-- ==== Sys2Proof/Tests/Slice0.lean ====
section
/-! SUPPORT. Tests of the model against spec/95_test_vectors.md, and one witness per statement that has hypotheses. The expected
results are the spec's own numbers; each test's docstring names the vector. -/

namespace Sys2Proof.Tests

open Sys2Proof Sys2Proof.Machine

/-! ### Small configurations and states -/

/-- A configuration in the notation of spec/30_encoding.md R103; `multi64Quirk` follows by R29. -/
def cart (v : Variant) (rom ram : Nat) (rtc multi : Bool) : Straps where
  variant := v
  romBankCount := rom
  ramBankCount := ram
  hasRtc := rtc
  hasBattery := false
  multicartCompat := multi
  multi64Quirk := quirkValue ram rom v multi

/-- "Registers before" of a vector: established by a RESTORE of the tuple. -/
def before (c : Straps) (r : BitVec 9) (k : BitVec 4) (en mode : Bool) : State :=
  restoreStep ⟨r, k, en, mode, []⟩ (State.reset.setStraps c)

/-- What a vector lists: the register tuple and the latches. -/
structure Seen where
  romBankSelect : Nat
  ramBankSelect : Nat
  ramEnabled : Bool
  bankingMode : Bool
  romBank : Nat
  rom0Window : Nat
  ramVis : RamVis
  deriving DecidableEq, Repr

def seen (s : State) : Seen :=
  ⟨s.romBankSelect.toNat, s.ramBankSelect.toNat, s.ramEnabled, s.bankingMode, s.romBank, s.rom0Window, s.ramVis⟩

/-- One operation presented, and what is seen after it. -/
def after (s : State) (op : Operation) : Option Seen :=
  match step (s.setPending [op]) with
  | .next t => some (seen t)
  | .fault _ => none
  | .refused _ => none

/-- One operation presented, and the RTC commands it issues. -/
def issues (s : State) (op : Operation) : Option (List RtcCommand) :=
  match step (s.setPending [op]) with
  | .next t => some (t.rtcIssued.drop s.rtcIssued.length)
  | .fault _ => none
  | .refused _ => none

/-- An MBC3 cartridge with the chip, RAM and RTC enabled by one write. -/
def rtcEnabled : State := ramEnableWrite 0xA (State.reset.setStraps (cart .mbc3 64 4 true false))

/-! ### Ill-formed terms, one for each check of WellFormed -/

theorem test_mbc3Ramb_fields_disagree : (Instr.mbc3Ramb 1 0x08).wellFormed = false := by decide
theorem test_mbc3Ramb_fields_agree : (Instr.mbc3Ramb 3 0x07).wellFormed = true := by decide
theorem test_readUnder_other_strap : (Instr.mbc1Mode 1).readUnder .mbc3 = false := by decide
theorem test_straps_not_a_power_of_two : (cart .mbc1 6 0 false false).wellFormed = false := by decide
theorem test_straps_no_bank : (cart .mbc1 0 0 false false).wellFormed = false := by decide
theorem test_straps_one_bank : (cart .mbc5 1 0 false false).wellFormed = false := by decide
theorem test_straps_quirk_missing :
    ({ cart .mbc1 64 0 false true with multi64Quirk := false } : Straps).wellFormed = false := by decide
theorem test_straps_quirk_spurious :
    ({ cart .mbc1 64 1 false true with multi64Quirk := true } : Straps).wellFormed = false := by decide
theorem test_straps_rtc_elsewhere : (cart .mbc5 64 4 true false).wellFormed = false := by decide
theorem test_straps_well_formed : (cart .mbc3 64 4 true false).wellFormed = true := by decide

/-! ### Every row's word, written out bit by bit from spec/30_encoding.md R94: A[15], A[14:12], A[11:8], A[7:0], D[7:0] -/

/-- V40.2. -/
theorem test_decode_plainRamen : decode .plain 0b0_001_1111_11111111_11111010 = .plainRamen 0xA := by decide
/-- V41.11. -/
theorem test_decode_plainNop1 : decode .plain 0b0_010_0000_00000000_00000000 = .plainNop1 := by decide
/-- V42.17. -/
theorem test_decode_plainNop2 : decode .plain 0b0_100_0000_00000000_00000011 = .plainNop2 := by decide
/-- V43.11. -/
theorem test_decode_plainNop3 : decode .plain 0b0_110_0000_00000000_00000001 = .plainNop3 := by decide
/-- V40.5. -/
theorem test_decode_mbc1Ramen : decode .mbc1 0b0_000_0000_00000000_00001010 = .mbc1Ramen 0xA := by decide
/-- V41.6. -/
theorem test_decode_mbc1Romlo : decode .mbc1 0b0_011_1111_11111111_11100011 = .mbc1Romlo 0x03 := by decide
/-- V42.2. -/
theorem test_decode_mbc1Bank2 : decode .mbc1 0b0_101_1111_11111111_11111100 = .mbc1Bank2 0 := by decide
/-- V43.2. -/
theorem test_decode_mbc1Mode : decode .mbc1 0b0_111_1111_11111111_11111110 = .mbc1Mode 0 := by decide
/-- V40.10. -/
theorem test_decode_mbc2Ramen : decode .mbc2 0b0_000_0001_00000000_00001010 = .mbc2Ramen 0xA := by decide
/-- V40.11. -/
theorem test_decode_mbc2Nop0 : decode .mbc2 0b0_000_0000_11111111_00000000 = .mbc2Nop0 := by decide
/-- V41.14. -/
theorem test_decode_mbc2Romb : decode .mbc2 0b0_011_1111_00000000_00010000 = .mbc2Romb 0 := by decide
/-- V41.12. -/
theorem test_decode_mbc2Nop1 : decode .mbc2 0b0_010_0000_00000000_00000011 = .mbc2Nop1 := by decide
/-- V42.18. -/
theorem test_decode_mbc2Nop2 : decode .mbc2 0b0_100_0001_00000000_00000001 = .mbc2Nop2 := by decide
/-- V43.12. -/
theorem test_decode_mbc2Nop3 : decode .mbc2 0b0_111_1111_11111111_11111111 = .mbc2Nop3 := by decide
/-- V40.14. -/
theorem test_decode_mbc3Ramen : decode .mbc3 0b0_000_0000_00000000_00011011 = .mbc3Ramen 0xB := by decide
/-- V41.18. -/
theorem test_decode_mbc3Romb : decode .mbc3 0b0_010_0000_00000000_10000000 = .mbc3Romb 0 := by decide
/-- V42.9. -/
theorem test_decode_mbc3Ramb : decode .mbc3 0b0_100_0001_00000000_00001000 = .mbc3Ramb 0 0x08 := by decide
/-- V43.9. -/
theorem test_decode_mbc3Latch : decode .mbc3 0b0_110_0000_00000000_00000001 = .mbc3Latch 0x01 := by decide
/-- V40.8. -/
theorem test_decode_mbc5Ramen : decode .mbc5 0b0_001_0010_00110100_00111010 = .mbc5Ramen 0xA := by decide
/-- V41.26. -/
theorem test_decode_mbc5Romlo : decode .mbc5 0b0_010_1111_11111111_11111111 = .mbc5Romlo 0xFF := by decide
/-- V41.24. -/
theorem test_decode_mbc5Romhi : decode .mbc5 0b0_011_0000_00000000_11111110 = .mbc5Romhi 0 := by decide
/-- V42.15. -/
theorem test_decode_mbc5Ramb : decode .mbc5 0b0_100_0000_00000000_11110101 = .mbc5Ramb 0x5 := by decide
/-- V43.13. -/
theorem test_decode_mbc5Nop3 : decode .mbc5 0b0_110_0000_00000000_00000001 = .mbc5Nop3 := by decide
/-- VNS.2. -/
theorem test_decode_anyNosel : decode .mbc1 0b1_010_0000_00000000_00000101 = .anyNosel := by decide

/-- R94: the table's word of `MBC2.ROMB` with its operand bits 0, under the strap of `State.reset`. -/
theorem test_decodeTableWord_mbc2Romb : decodeTableWord 24 0x210000 = some (.mbc2Romb 0) := by decide
/-- The write `withFetchWord` places is the next one `step` presents. -/
theorem test_withFetchWord : (State.reset.withFetchWord 24 0x210007).pending = [.wr 0x2100 0x07] := by decide

/-! ### Where the clauses of the address map meet -/

/-- R96, at the ends of the address ranges. -/
theorem test_addressMap_plain :
    decode .plain (busWord 0x1FFF 0x0A) = .plainRamen 0xA
    ∧ decode .plain (busWord 0x2000 0x0A) = .plainNop1
    ∧ decode .plain (busWord 0xFFFF 0xFF) = .anyNosel := by decide
/-- R96, at the ends of the address ranges. -/
theorem test_addressMap_mbc1 :
    decode .mbc1 (busWord 0x0000 0x0A) = .mbc1Ramen 0xA
    ∧ decode .mbc1 (busWord 0x3FFF 0x1F) = .mbc1Romlo 0x1F
    ∧ decode .mbc1 (busWord 0x4000 0x03) = .mbc1Bank2 3
    ∧ decode .mbc1 (busWord 0x5FFF 0x03) = .mbc1Bank2 3
    ∧ decode .mbc1 (busWord 0x6000 0x01) = .mbc1Mode 1 := by decide
/-- R96, at the ends of the address ranges. -/
theorem test_addressMap_mbc2 :
    decode .mbc2 (busWord 0x1FFF 0x0A) = .mbc2Ramen 0xA
    ∧ decode .mbc2 (busWord 0x2000 0x0A) = .mbc2Nop1
    ∧ decode .mbc2 (busWord 0x3FFF 0x0F) = .mbc2Romb 0xF
    ∧ decode .mbc2 (busWord 0x4000 0x01) = .mbc2Nop2
    ∧ decode .mbc2 (busWord 0x6000 0x01) = .mbc2Nop3
    ∧ decode .mbc2 (busWord 0x00FF 0x0A) = .mbc2Nop0 := by decide
/-- R96, at the ends of the address ranges. -/
theorem test_addressMap_mbc3 :
    decode .mbc3 (busWord 0x1FFF 0x0A) = .mbc3Ramen 0xA
    ∧ decode .mbc3 (busWord 0x2000 0x7F) = .mbc3Romb 0x7F
    ∧ decode .mbc3 (busWord 0x3FFF 0xFF) = .mbc3Romb 0x7F
    ∧ decode .mbc3 (busWord 0x5FFF 0xFF) = .mbc3Ramb 3 0xFF
    ∧ decode .mbc3 (busWord 0x7FFF 0xFF) = .mbc3Latch 0xFF := by decide
/-- R96, at the ends of the address ranges. -/
theorem test_addressMap_mbc5 :
    decode .mbc5 (busWord 0x2FFF 0x01) = .mbc5Romlo 0x01
    ∧ decode .mbc5 (busWord 0x3000 0x01) = .mbc5Romhi 1
    ∧ decode .mbc5 (busWord 0x3FFF 0x01) = .mbc5Romhi 1
    ∧ decode .mbc5 (busWord 0x4000 0x0F) = .mbc5Ramb 0xF
    ∧ decode .mbc5 (busWord 0x7FFF 0x01) = .mbc5Nop3
    ∧ decode .mbc5 (busWord 0x8000 0x0A) = .anyNosel := by decide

### [Task to complete]
Return exactly, and only, the lines from the start of the listing through the line with "restoreStep ⟨r, k, en, mode, []⟩".

### [Completed exercise]
-- ==== Sys2Proof/Tests/Slice0.lean ====
section
/-! SUPPORT. Tests of the model against spec/95_test_vectors.md, and one witness per statement that has hypotheses. The expected
results are the spec's own numbers; each test's docstring names the vector. -/

namespace Sys2Proof.Tests

open Sys2Proof Sys2Proof.Machine

/-! ### Small configurations and states -/

/-- A configuration in the notation of spec/30_encoding.md R103; `multi64Quirk` follows by R29. -/
def cart (v : Variant) (rom ram : Nat) (rtc multi : Bool) : Straps where
  variant := v
  romBankCount := rom
  ramBankCount := ram
  hasRtc := rtc
  hasBattery := false
  multicartCompat := multi
  multi64Quirk := quirkValue ram rom v multi

/-- "Registers before" of a vector: established by a RESTORE of the tuple. -/
def before (c : Straps) (r : BitVec 9) (k : BitVec 4) (en mode : Bool) : State :=
  restoreStep ⟨r, k, en, mode, []⟩ (State.reset.setStraps c)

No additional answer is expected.